Define the grid search parameters

batch_size = [10, 20, 40]
epochs = [10, 50, 100]

Make a dictionary of the grid search parameters

param_grid = dict(batch_size=batch_size, epochs=epochs)

Build and fit the GridSearchCV

grid = GridSearchCV(estimator=model, param_grid=param_grid, cv=KFold(), verbose=10, error_score=‘raise’)
grid_result = grid.fit(X, y)

successfully installed tensorflow version 2.11.0.
Successfully installed tensorflow-metal-0.7.1
Successfully installed tensorflow-macos 2.11.0

/var/folders/2_/9ynm76m50071d99l5fzzwtj40000gn/T/ipykernel_38472/2231714594.py:1: DeprecationWarning: KerasClassifier is deprecated, use Sci-Keras (GitHub - adriangb/scikeras: Scikit-Learn API wrapper for Keras.) instead.

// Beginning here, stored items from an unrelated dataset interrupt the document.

/-! ### `State.setLcg` -/

@[simp] theorem State.setLcg_params (i : Inst) (x : Lcg) : (s.setLcg i x).params = s.params := rfl
@[simp] theorem State.setLcg_mode (i : Inst) (x : Lcg) : (s.setLcg i x).mode = s.mode := rfl
@[simp] theorem State.setLcg_hdr (i : Inst) (x : Lcg) : (s.setLcg i x).hdr = s.hdr := rfl
@[simp] theorem State.setLcg_ops (i : Inst) (x : Lcg) : (s.setLcg i x).ops = s.ops := rfl
@[simp] theorem State.setLcg_phase (i : Inst) (x : Lcg) : (s.setLcg i x).phase = s.phase := rfl
@[simp] theorem State.setLcg_fpend (i : Inst) (x : Lcg) : (s.setLcg i x).fpend = s.fpend := rfl
@[simp] theorem State.setLcg_pc (i : Inst) (x : Lcg) : (s.setLcg i x).pc = s.pc := rfl
@[simp] theorem State.setLcg_cmd (i : Inst) (x : Lcg) : (s.setLcg i x).cmd = s.cmd := rfl
@[simp] theorem State.setLcg_rsp (i : Inst) (x : Lcg) : (s.setLcg i x).rsp = s.rsp := rfl
@[simp] theorem State.setLcg_ent (i : Inst) (x : Lcg) : (s.setLcg i x).ent = s.ent := rfl
@[simp] theorem State.setLcg_ie (i : Inst) (x : Lcg) : (s.setLcg i x).ie = s.ie := rfl
@[simp] theorem State.setLcg_err (i : Inst) (x : Lcg) : (s.setLcg i x).err = s.err := rfl
@[simp] theorem State.setLcg_faultInfo (i : Inst) (x : Lcg) :
    (s.setLcg i x).faultInfo = s.faultInfo := rfl
@[simp] theorem State.setLcg_lcg (i : Inst) (x : Lcg) : (s.setLcg i x).lcg = s.lcg.set i x := rfl
@[simp] theorem State.setLcg_mt (i : Inst) (x : Lcg) : (s.setLcg i x).mt = s.mt := rfl
@[simp] theorem State.setLcg_bbs (i : Inst) (x : Lcg) : (s.setLcg i x).bbs = s.bbs := rfl
@[simp] theorem State.setLcg_drbg (i : Inst) (x : Lcg) : (s.setLcg i x).drbg = s.drbg := rfl
@[simp] theorem State.setLcg_bus (i : Inst) (x : Lcg) : (s.setLcg i x).bus = s.bus := rfl
@[simp] theorem State.setLcg_busOut (i : Inst) (x : Lcg) : (s.setLcg i x).busOut = s.busOut := rfl

/-! ### `State.setMt` -/

@[simp] theorem State.setMt_params (i : Inst) (x : Mt) : (s.setMt i x).params = s.params := rfl
@[simp] theorem State.setMt_mode (i : Inst) (x : Mt) : (s.setMt i x).mode = s.mode := rfl
@[simp] theorem State.setMt_hdr (i : Inst) (x : Mt) : (s.setMt i x).hdr = s.hdr := rfl
@[simp] theorem State.setMt_ops (i : Inst) (x : Mt) : (s.setMt i x).ops = s.ops := rfl
@[simp] theorem State.setMt_phase (i : Inst) (x : Mt) : (s.setMt i x).phase = s.phase := rfl
@[simp] theorem State.setMt_fpend (i : Inst) (x : Mt) : (s.setMt i x).fpend = s.fpend := rfl
@[simp] theorem State.setMt_pc (i : Inst) (x : Mt) : (s.setMt i x).pc = s.pc := rfl
@[simp] theorem State.setMt_cmd (i : Inst) (x : Mt) : (s.setMt i x).cmd = s.cmd := rfl
@[simp] theorem State.setMt_rsp (i : Inst) (x : Mt) : (s.setMt i x).rsp = s.rsp := rfl
@[simp] theorem State.setMt_ent (i : Inst) (x : Mt) : (s.setMt i x).ent = s.ent := rfl
@[simp] theorem State.setMt_ie (i : Inst) (x : Mt) : (s.setMt i x).ie = s.ie := rfl
@[simp] theorem State.setMt_err (i : Inst) (x : Mt) : (s.setMt i x).err = s.err := rfl
@[simp] theorem State.setMt_faultInfo (i : Inst) (x : Mt) :
    (s.setMt i x).faultInfo = s.faultInfo := rfl
@[simp] theorem State.setMt_lcg (i : Inst) (x : Mt) : (s.setMt i x).lcg = s.lcg := rfl
@[simp] theorem State.setMt_mt (i : Inst) (x : Mt) : (s.setMt i x).mt = s.mt.set i x := rfl
@[simp] theorem State.setMt_bbs (i : Inst) (x : Mt) : (s.setMt i x).bbs = s.bbs := rfl
@[simp] theorem State.setMt_drbg (i : Inst) (x : Mt) : (s.setMt i x).drbg = s.drbg := rfl
@[simp] theorem State.setMt_bus (i : Inst) (x : Mt) : (s.setMt i x).bus = s.bus := rfl
@[simp] theorem State.setMt_busOut (i : Inst) (x : Mt) : (s.setMt i x).busOut = s.busOut := rfl

/-! ### `State.setBbs` -/

@[simp] theorem State.setBbs_params (i : Inst) (x : Bbs) : (s.setBbs i x).params = s.params := rfl
@[simp] theorem State.setBbs_mode (i : Inst) (x : Bbs) : (s.setBbs i x).mode = s.mode := rfl
@[simp] theorem State.setBbs_hdr (i : Inst) (x : Bbs) : (s.setBbs i x).hdr = s.hdr := rfl
@[simp] theorem State.setBbs_ops (i : Inst) (x : Bbs) : (s.setBbs i x).ops = s.ops := rfl
@[simp] theorem State.setBbs_phase (i : Inst) (x : Bbs) : (s.setBbs i x).phase = s.phase := rfl
@[simp] theorem State.setBbs_fpend (i : Inst) (x : Bbs) : (s.setBbs i x).fpend = s.fpend := rfl
@[simp] theorem State.setBbs_pc (i : Inst) (x : Bbs) : (s.setBbs i x).pc = s.pc := rfl
@[simp] theorem State.setBbs_cmd (i : Inst) (x : Bbs) : (s.setBbs i x).cmd = s.cmd := rfl
@[simp] theorem State.setBbs_rsp (i : Inst) (x : Bbs) : (s.setBbs i x).rsp = s.rsp := rfl
@[simp] theorem State.setBbs_ent (i : Inst) (x : Bbs) : (s.setBbs i x).ent = s.ent := rfl
@[simp] theorem State.setBbs_ie (i : Inst) (x : Bbs) : (s.setBbs i x).ie = s.ie := rfl
@[simp] theorem State.setBbs_err (i : Inst) (x : Bbs) : (s.setBbs i x).err = s.err := rfl
@[simp] theorem State.setBbs_faultInfo (i : Inst) (x : Bbs) :
    (s.setBbs i x).faultInfo = s.faultInfo := rfl
@[simp] theorem State.setBbs_lcg (i : Inst) (x : Bbs) : (s.setBbs i x).lcg = s.lcg := rfl
@[simp] theorem State.setBbs_mt (i : Inst) (x : Bbs) : (s.setBbs i x).mt = s.mt := rfl
@[simp] theorem State.setBbs_bbs (i : Inst) (x : Bbs) : (s.setBbs i x).bbs = s.bbs.set i x := rfl
@[simp] theorem State.setBbs_drbg (i : Inst) (x : Bbs) : (s.setBbs i x).drbg = s.drbg := rfl
@[simp] theorem State.setBbs_bus (i : Inst) (x : Bbs) : (s.setBbs i x).bus = s.bus := rfl
@[simp] theorem State.setBbs_busOut (i : Inst) (x : Bbs) : (s.setBbs i x).busOut = s.busOut := rfl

See Migrating from tf.keras.wrappers.scikit_learn — SciKeras 0.9.0 documentation for help migrating.
model = KerasClassifier(build_fn=create_model, verbose=0)
2023-03-13 01:32:22.615410: I tensorflow/core/grappler/optimizers/custom_graph_optimizer_registry.cc:114] Plugin optimizer for device_type GPU is enabled.
Fitting 5 folds for each of 9 candidates, totalling 45 fits
[CV 1/5; 1/9] START batch_size=10, epochs=10…
2023-03-13 01:32:22.701841: W tensorflow/core/framework/op_kernel.cc:1830] OP_REQUIRES failed at xla_ops.cc:418 : NOT_FOUND: could not find registered platform with id: 0x14f1e54a0
2023-03-13 01:32:22.701864: W tensorflow/core/framework/op_kernel.cc:1830] OP_REQUIRES failed at xla_ops.cc:418 : NOT_FOUND: could not find registered platform with id: 0x14f1e54a0
2023-03-13 01:32:22.705636: W tensorflow/core/framework/op_kernel.cc:1830] OP_REQUIRES failed at xla_ops.cc:418 : NOT_FOUND: could not find registered platform with id: 0x14f1e54a0
2023-03-13 01:32:22.707270: W tensorflow/core/framework/op_kernel.cc:1830] OP_REQUIRES failed at xla_ops.cc:418 : NOT_FOUND: could not find registered platform with id: 0x14f1e54a0
2023-03-13 01:32:22.708904: W tensorflow/core/framework/op_kernel.cc:1830] OP_REQUIRES failed at xla_ops.cc:418 : NOT_FOUND: could not find registered platform with id: 0x14f1e54a0
2023-03-13 01:32:22.708915: W tensorflow/core/framework/op_kernel.cc:1830] OP_REQUIRES failed at xla_ops.cc:418 : NOT_FOUND: could not find registered platform with id: 0x14f1e54a0

@HARIB,

could not find registered platform with id: 0x14f1e54a0

It appears that there is a problem with your system’s installation or setup of Tensorflow.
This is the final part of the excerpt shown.